At the end of the day this is what the ministry of health (NSW) put out. We just deal with what we are told by the ministry. We have guidelines as usual that we need to follow.
Recently NSW resident David asked some probing questions of scientist Thomas Karagiannis, from pathology at Prince of Wales Hospital, NSW. (Click the audio file to hear this interesting interview)
But first some Background on the COVID-19 Test
The reverse transcriptase quantitative polymerase chain reaction (RT-qPCR) test used to identify those people infected with the SARS-CoV-2 virus uses a nasal swab to collect RNA from deep within the nasal cavity of the individual being tested. The RNA is reverse transcribed into DNA and amplified through 40 or more cycles, or until virus is detected. The result is reported as a simple “yes” or “no” answer to the question of whether someone is infected.

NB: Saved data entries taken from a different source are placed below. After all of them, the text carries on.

-- ==== Sys2Proof/Certificates/Slice0/Obligations.lean ====
section
/-! DEFINITION. The statements for the provers. In a statement about `exec i s`, `s` is the state with PS
already at `next`, the address after the instruction (10_state rule R26); a statement about a step says
how such a state comes about. -/

open Sys2Proof Sys2Proof.Machine

/-! ### Encoding and the step -/

/-- Every well-formed instruction is read back from its encoding, with every operand, whatever bytes
follow (30_encoding). -/
def Obligations.DecodeInvertsEncode : Prop :=
  ∀ (i : Instr) (rest : List Byte), i.wf = true →
    decode (encode i ++ rest) = .done i (encode i).length

/-- What the decoder accepts is a well-formed instruction and the bytes it read are its encoding: an
instruction has one encoding (30_encoding sections 2 to 4). -/
def Obligations.DecodedBytesAreTheEncoding : Prop :=
  ∀ (bs : List Byte) (i : Instr) (n : Nat), decode bs = .done i n →
    i.wf = true ∧ n ≤ bs.length ∧ encode i = bs.take n

/-- When the bytes from PS upward decode to an instruction and no interrupt is accepted at the boundary,
the step is `exec` of that instruction, with PS moved past its bytes (rules R26, R101). -/
def Obligations.StepRunsDecodedInstruction : Prop :=
  ∀ (s : State) (bs : List Byte) (i : Instr) (n : Nat),
    s.atPs bs → decode bs = .done i n → i.wf = true → s.pollIrq.irqAccepted = false →
    step s = exec i (s.pollIrq.advance n)

/-- When the encoding of a well-formed instruction stands at PS and no interrupt is accepted, the step runs
that instruction; the boundary counter and the pending bit are as the environment leaves them. -/
def Obligations.StepRunsEncodedInstruction : Prop :=
  ∀ (s : State) (i : Instr), i.wf = true → s.atPs (encode i) → s.pollIrq.irqAccepted = false →
    step s = exec i
      { s with
        ps := s.ps + BitVec.ofNat 16 (encode i).length
        irqPending := s.irqPending || (Config.irqPresent && Config.irqRequest s.boundary)
        boundary := s.boundary + 1 }

/-- A few encodings of every family, byte by byte, most of them the spec's own examples (sanity). -/
def Obligations.ExampleBytesDecode : Prop :=
  decode [0x03, 0x00, 0x25] = .done (.add8 .a (.imm 0x25)) 3 ∧
  decode [0x44, 0x0A] = .done (.adc .b (.reg .c)) 2 ∧
  decode [0x00, 0x80, 0x05, 0x02] = .done (.lda8 .a (.mem (.incremental 0x05 0x02))) 4 ∧
  decode [0x10, 0x00, 0x0F] = .done (.and .a (.imm 0x0F)) 3 ∧
  decode [0x01, 0x04, 0x55, 0x12, 0x34] = .done (.strImm 0x55 0x1234) 5 ∧
  decode [0x4E, 0xCE, 0x07, 0x00] = .done (.clrBit 7 (.reg .a)) 4 ∧
  decode [0x39, 0x14, 0x20, 0x00] = .done (.asr (.mem (.direct 0x2000))) 4 ∧
  decode [0x3E, 0x02, 0x20, 0x10] = .done (.cmp16 .sk (.imm 0x2010)) 4 ∧
  decode [0x15, 0x3E, 0x30, 0x00] = .done (.bscAbs .t 0x3000) 4 ∧
  decode [0xC7, 0xFC, 0x00, 0x80] = .done (.dbnzMem 0xFC 0x0080) 4 ∧
  decode [0xC9] = .done .rti 1

/-- Rule R91: the second byte of CLR flag and SET flag is `10000 fff` with the printed codes; codes 101,
110, 111 are not instructions. -/
def Obligations.FlagFormCodes : Prop :=
  ∀ (f : Flag) (c : BitVec 3) (rest : List Byte),
    (f, c) ∈ [(Flag.e, 0b000), (.y, 0b001), (.n, 0b010), (.s, 0b011), (.t, 0b100)] →
    decode (0b01011100 :: ((0b10000 : BitVec 5) ++ c) :: rest) = .done (.clrFlag f) 2 ∧
    decode (0b01011110 :: ((0b10000 : BitVec 5) ++ c) :: rest) = .done (.setFlag f) 2 ∧
    ∀ d ∈ [(0b101 : BitVec 3), 0b110, 0b111],
      decode (0b01011100 :: ((0b10000 : BitVec 5) ++ d) :: rest) = .illegal .secondByte ∧
      decode (0b01011110 :: ((0b10000 : BitVec 5) ++ d) :: rest) = .illegal .secondByte

/-- Rule R95: the relative-branch first bytes `1000 cccc` and `10010 fff`, each followed by one step byte,
and the first bytes from 10010001 to 10111111 that are not instructions. -/
def Obligations.RelativeFirstBytes : Prop :=
  (∀ (c : BitVec 4) (mk : Byte → Instr) (p : Byte) (rest : List Byte),
    (c, mk) ∈ [((0b0000 : BitVec 4), Instr.bra), (0b0001, .beq), (0b0010, .bne), (0b0011, .bgt),
      (0b0100, .bge), (0b0101, .bls), (0b0110, .bhi), (0b0111, .bhe), (0b1000, .blo), (0b1001, .bio),
      (0b1010, .bno), (0b1011, .bic), (0b1100, .bnc), (0b1101, .bih), (0b1110, .bnh),
      (0b1111, .bsr)] →
    decode (((0b1000 : BitVec 4) ++ c) :: p :: rest) = .done (mk p) 2) ∧
  (∀ (f : Flag) (c : BitVec 3) (p : Byte) (rest : List Byte),
    (f, c) ∈ [(Flag.e, 0b000), (.n, 0b010), (.s, 0b011), (.t, 0b100)] →
    decode (((0b10010 : BitVec 5) ++ c) :: p :: rest) = .done (.bscRel f p) 2) ∧
  (∀ (b : Byte) (rest : List Byte),
    b ∈ [(0b10010001 : Byte), 0b10010101, 0b10010110, 0b10010111] ∨
      ((0b10011000 : Byte) ≤ b ∧ b ≤ 0b10111111) →
    decode (b :: rest) = .illegal .firstByte)

/-- The first-byte map: a byte outside the 95 listed values begins no instruction, and a step that fetches
it ends in the fault IllegalInstruction with PS and that byte; a listed byte is never refused as a first byte
(30_encoding sections 3 and 4, decisions D8, D9). -/
def Obligations.FirstByteMap : Prop :=
  ∀ (s : State) (b : Byte), s.pollIrq.irqAccepted = false → s.read8 s.ps = .ok b →
    if b ∈ [(0x00 : Byte), 0x01, 0x03, 0x04, 0x05, 0x06, 0x07, 0x0B, 0x0E, 0x0F, 0x10, 0x11, 0x14, 0x15,
      0x18, 0x19, 0x1A, 0x1B, 0x1E, 0x1F, 0x20, 0x21, 0x23, 0x25, 0x27, 0x2F, 0x38, 0x39, 0x3A, 0x3B,
      0x3E, 0x40, 0x41, 0x43, 0x44, 0x45, 0x46, 0x47, 0x4B, 0x4E, 0x4F, 0x50, 0x51, 0x54, 0x58, 0x59,
      0x5A, 0x5B, 0x5C, 0x5E, 0x5F, 0x60, 0x61, 0x63, 0x65, 0x67, 0x68, 0x6B, 0x6E, 0x6F, 0x70, 0x71,
      0x78, 0x79, 0x7A, 0x7B, 0x7E, 0x80, 0x81, 0x82, 0x83, 0x84, 0x85, 0x86, 0x87, 0x88, 0x89, 0x8A,
      0x8B, 0x8C, 0x8D, 0x8E, 0x8F, 0x90, 0x92, 0x93, 0x94, 0xC0, 0xC1, 0xC2, 0xC3, 0xC6, 0xC7, 0xC8,
      0xC9] then ∀ rest, decode (b :: rest) ≠ .illegal .firstByte
    else step s = .fault (.illegalInstruction s.ps [b])

/-! ### Invariants and frames -/

/-- The canonical form of memory is kept by every step, an interrupt acceptance included. -/
def Obligations.StepKeepsMemoryCanonical : Prop :=
  ∀ s t : State, s.wf = true → step s = .next t → t.wf = true

/-- After reset the memory is canonical, interrupts are disabled and no request is pending (10_state
section 7, decision D40); where PS starts is the model's choice (log 3). -/
def Obligations.ResetIsCanonicalAndMasked : Prop :=
  State.reset.wf = true ∧ State.reset.dk.k = false ∧ State.reset.irqPending = false ∧
    State.reset.pollIrq.irqAccepted = false ∧ ∀ a, State.reset.read8 a = .error (.uninitialisedRead a)

/-- No step makes a byte unreadable that had a value. -/
def Obligations.StepKeepsReadable : Prop :=
  ∀ s t : State, step s = .next t → s.keepsReadable t

/-- Memory frame: every byte outside the addresses that the footprint names reads as before. The
addresses are computed by the effective-address function and by YG, in the state in which the instruction
runs. -/
def Obligations.BytesOutsideStoresUnchanged : Prop :=
  ∀ (i : Instr) (s t : State) (a : Word), exec i s = .next t →
    a ∉ (footprint i s).stores → t.read8 a = s.read8 a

Thomas confirms that the number of amplification cycles used in New South Wales range from 40-45. Once a positive test is obtained the sample undergoes genomic sequencing to find the particular strain.
This is very interesting to actually have this number of cycles confirmed as any test with a cycle threshold (CT) above 35 is too sensitive. The test’s threshold is so high that it is said to detect people with the live virus (for which we have no evidence of its isolation ) as well as those with a few genetic fragments left over from a past infection that no longer poses a risk.
Michael Mina, MD, an epidemiologist at the Harvard T.H. Chan School of Public Health states:
It’s like finding a hair in a room after a person left it
As many of us now know it is a test that is incapable of diagnosis
According to Reiner Fuellmich, a leading German lawyer and one of four members of the German Corona Investigative Committee:
Not only are PCR tests expressly not approved for diagnostic purposes, as is correctly noted on leaflets coming with these tests, and as the inventor of the PCR test, Kary Mullis, has repeatedly emphasized. Instead, they’re simply incapable of diagnosing any disease.
The Corman Drosten review report
David asked Karagiannis if he was familiar with the Corman Drosten review report which features 22 scientists who refute the PCR methodology.
David offered to send the scientist a copy however Karagiannis declined the offer:
Don’t send me anything I won’t read it . We just do what we are told by the Ministry. We have guidelines as usual that we need to follow.
More on the Corman Drostan review report:
This paper (hereafter referred to as “Corman-Drosten paper”), published by “Eurosurveillance” on 23 January 2020, describes an RT-PCR method to detect the novel Corona virus (also known as SARS-CoV2). After careful consideration, our international consortium of Life Science scientists found the Corman-Drosten paper is severely flawed with respect to its biomolecular and methodological design.
A detailed scientific argumentation can be found in our review “External peer review of the RTPCR test to detect SARS-CoV2 reveals 10 major scientific flaws at the molecular and methodological level: consequences for false positive results”, which we herewith submit for publication in Eurosurveillance.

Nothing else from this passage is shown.